-- ==== Sys2Proof/Machine/TypesVce.lean ====
section
/-! DEFINITION. The state of one vector crypto engine (R249, R361, R374) and of every physical engine
(R33, R219, R290 to R295). -/

namespace Sys2Proof.Machine

/-- How the shares of a set combine (R260). -/
inductive ShareKind where
  | arith | bool
deriving DecidableEq, Repr, Inhabited

/-- One entry of the share map: PUBLIC when `k` is 0, else the register's place in its share set (R260),
and the INTERNAL mark of R330. -/
structure ShareEnt where
  k        : Nat := 0
  base     : Nat := 0
  g        : Nat := 1
  idx      : Nat := 0
  kind     : ShareKind := .arith
  internal : Bool := false
deriving DecidableEq, Repr, Inhabited

/-- A row of local vector memory with its secret mark and the share index it carries (R276, R277). -/
structure RowCell where
  bits   : Row := 0
  secret : Bool := false
  share  : Nat := 0
deriving DecidableEq, Repr, Inhabited

/-- Modes of the local Keccak core (R323). -/
inductive SpongeMode where
  | shake128 | shake256 | sha3_256 | sha3_512
deriving DecidableEq, Repr, Inhabited

/-- The local Keccak core: one state copy per share (R270, R323, R324). -/
structure Sponge where
  init   : Bool := false
  mode   : SpongeMode := .shake128
  shared : Bool := false
  final  : Bool := false
  copies : List (BitVec 1600) := [0]
  /-- Permutations since the core was set up (R325). -/
  perms  : Nat := 0
  /-- Byte position within the rate. -/
  pos    : Nat := 0
  marked : Bool := false
deriving DecidableEq, Repr, Inhabited

/-- Whose kernel runs (R302, R329, R345). -/
inductive KernelKind where
  | vendor | metrology | customer
deriving DecidableEq, Repr, Inhabited

/-- What the job gave the engine at its start, needed by the rules of chapter 07. -/
structure KernelCtx where
  kind      : KernelKind := .vendor
  /-- Share count K (R259). -/
  k         : Nat := 1
  /-- First row of the job's input area: 0 or 160 (R273). -/
  area      : Nat := 0
  /-- First row of its reserved result slot: 340 or 356 (R273). -/
  slot      : Nat := 340
  blockRow  : Nat := 0
  blockLen  : Nat := 0
  inRow     : Nat := 0
  inLen     : Nat := 0
  keyRow    : Nat := 0
  keyLen    : Nat := 0
  keyDist   : Nat := 0
  outCap    : Nat := 0
  hasKey    : Bool := false
  keyKcall  : Bool := false
  keySeal   : Bool := false
  destHost  : Bool := true
  /-- Run limit in ENGCLK cycles, customer kernels only (R353). -/
  limit     : Nat := 0
  spill     : Nat := 0
deriving DecidableEq, Repr, Inhabited

/-- The state of a VCE (R249) with its micro-sequencer (R361, R367, R374). -/
structure Vce where
  v       : SMap Row := []
  m       : SMap (BitVec 128) := []
  s       : SMap Lane := []
  /-- INTERNAL marks of the scalars and of the mask registers (R330). -/
  smark   : SMap Bool := []
  mmark   : SMap Bool := []
  q       : Lane := 0
  qinv    : Lane := 0
  qsq     : BitVec 72 := 0
  vl      : Nat := 128
  g       : Nat := 1
  share   : SMap ShareEnt := []
  vfault  : Word := 0
  /-- Seed of the mask stream generator; none: off (R268). -/
  seed    : Option Bytes := none
  /-- Stream bits already used (R267). -/
  used    : Nat := 0
  sponge  : Sponge := {}
  rows    : SMap RowCell := []
  ctx     : KernelCtx := {}
  /-- Output streamed by VOUT (R315). -/
  streamed : Bytes := []
  /-- Streamed input (R278, R314): active, rows arrived, rows released below. -/
  streaming : Bool := false
  arrived : Nat := 0
  released : Nat := 0
  kstack  : List Nat := []
  kpc     : Nat := 0
  /-- Address of the kernel word being carried out. -/
  kaddr   : Nat := 0
  upc     : Nat := 0
  /-- Micro-stack entries, each with its parity bits (R360, R367). -/
  ustack  : List (BitVec 17) := []
  u       : SMap Lane := []
  ir      : Lane := 0
  imm     : Lane := 0
  /-- ENGCLK cycles since the last safe point (R373). -/
  wd      : Nat := 0
  /-- ENGCLK cycles of the micro-operations of the kernel, and those it spent in RUNNING before its latest start (R353). -/
  cycles  : Nat := 0
  spent   : Nat := 0
  /-- Cycles for which the datapath is still busy (R365). -/
  dp      : Nat := 0
  /-- A KJMP since the last NEXT (R365). -/
  jumped  : Bool := false
  /-- The sequencer is at a safe point: a POLL, a NEXT or a wait for external data (R372). -/
  safe    : Bool := true
  /-- That safe point is a wait for data from outside the engine (R372). -/
  waiting : Bool := false
  /-- The kernel has been entered: for a customer kernel, through its entry word (R348). -/
  entered : Bool := true
  /-- Next element of a gather or scatter in progress (R338). -/
  gsAt    : Nat := 0
  /-- Resume address of a save (R374). -/
  resume  : Nat := 0
  /-- A hash handed to an HSE is awaited (R397), and the μ that has come back. -/
  lent    : Bool := false
  mu      : Bytes := []
deriving DecidableEq, Repr, Inhabited

/-- States of a physical unit (R42). -/
inductive UnitSt where
  | absent | active | spare | quarantined | retired
deriving DecidableEq, Repr, Inhabited

/-- A job's step on an engine. -/
abbrev JobStep := Nat × Nat

/-- The buffer half of a job on an HSE, CDE, CLE or STE, and its key registers and seed (R36, R391, R681, R682). -/
structure EngBuf where
  /-- Block and input, as far as the half holds them (R144, R682). -/
  data : Bytes := []
  /-- The shares that KEY has delivered, by slot; 16,384 stands for the statement key (R276, R681). -/
  keys : SMap (List Bytes) := []
  /-- Two shares of the pad states of an HMAC key, by slot (R156, R396). -/
  pads : SMap (Bytes × Bytes) := []
  seed : Bytes := []
  /-- What the running job keeps in the buffer: sponge states and tree nodes of an HSE, the matrix rows of a CDE (R396,
  R401). -/
  work : Bytes := []
  /-- The order in which a CDE visits the support, or the positions of the sparse operand (R400). -/
  order : List Nat := []
deriving DecidableEq, Repr, Inhabited

/-- One physical engine of any class (R42, R219, R291 to R295). -/
structure Engine where
  unit     : UnitSt := .absent
  logical  : Nat := 0xFF
  gated    : Bool := true
  thawing  : Bool := false
  incoming : Option JobStep := none
  /-- Input, key shares and seeds of the staged job are in place (R681). -/
  loaded   : Bool := false
  running  : Option JobStep := none
  saving   : Bool := false
  /-- Occupied result slots: job and slot number 0 or 1 (R219, R280). -/
  results  : List (Nat × Nat) := []
  /-- A stop for a save is due at the next safe point (R222). -/
  stopReq  : Bool := false
  /-- The staged job's input area, 0 A or 1 B (R273). -/
  area     : Nat := 0
  /-- The half that the staged job fills, and the half of the running job. -/
  next     : EngBuf := {}
  cur      : EngBuf := {}
  fcause   : Nat := 0
  fcount   : Nat := 0
  corr     : Nat := 0
  uncorr   : Nat := 0
  ageBase  : Nat := 0
  ageNow   : Nat := 0
  ageWorst : Nat := 0xFF
  temp     : Nat := 0
  jobs     : Nat := 0
  busy     : Nat := 0
  /-- Elapsed ns at which the running job entered RUNNING, or 0. -/
  since    : Nat := 0
  /-- Operating seconds of the last counted machine checks (R379), newest first. -/
  checks   : List Nat := []
  /-- Operating seconds of the last counted engine faults (R637), newest first. -/
  faults   : List Nat := []
  /-- SRAM rows marked for their errors and not yet replaced (R637, R639). -/
  marked   : Nat := 0
  /-- The build of traversal state that holds the VCE: the record, and the elapsed ns at which it ends (R139). -/
  build    : Option (Nat × Nat) := none
  /-- Elapsed ns at which the restore in progress ends, or 0 (R283, R291). -/
  restEnd  : Nat := 0
  /-- The lend that an HSE carries out: the VCE, the elapsed ns at which it ends, and μ (R397). -/
  lend     : Option (Nat × Nat × Bytes) := none
  /-- What the VCE sent for it: the sponge state, the host address and the remaining length (R397). -/
  lendIn   : Option (BitVec 1600 × Nat × Nat) := none
  /-- Halted by a debug grant (R541). -/
  halted   : Bool := false
  /-- The criterion by which the unit is to be retired, which drains; 0: none (R289). -/
  retiring : Nat := 0
  /-- Stopped by CONTAIN (R551). -/
  contained : Bool := false
  /-- Elapsed ns since which the engine has been idle (R592). -/
  idleAt   : Nat := 0
deriving DecidableEq, Repr, Inhabited

end Sys2Proof.Machine
end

========

- [What is required]:
Lines in the data that hold "shares" must be located and copied.

- [Reply to the exercise]:
/-- How the shares of a set combine (R260). -/
  /-- The shares that KEY has delivered, by slot; 16,384 stands for the statement key (R276, R681). -/
  /-- Two shares of the pad states of an HMAC key, by slot (R156, R396). -/
  /-- Input, key shares and seeds of the staged job are in place (R681). -/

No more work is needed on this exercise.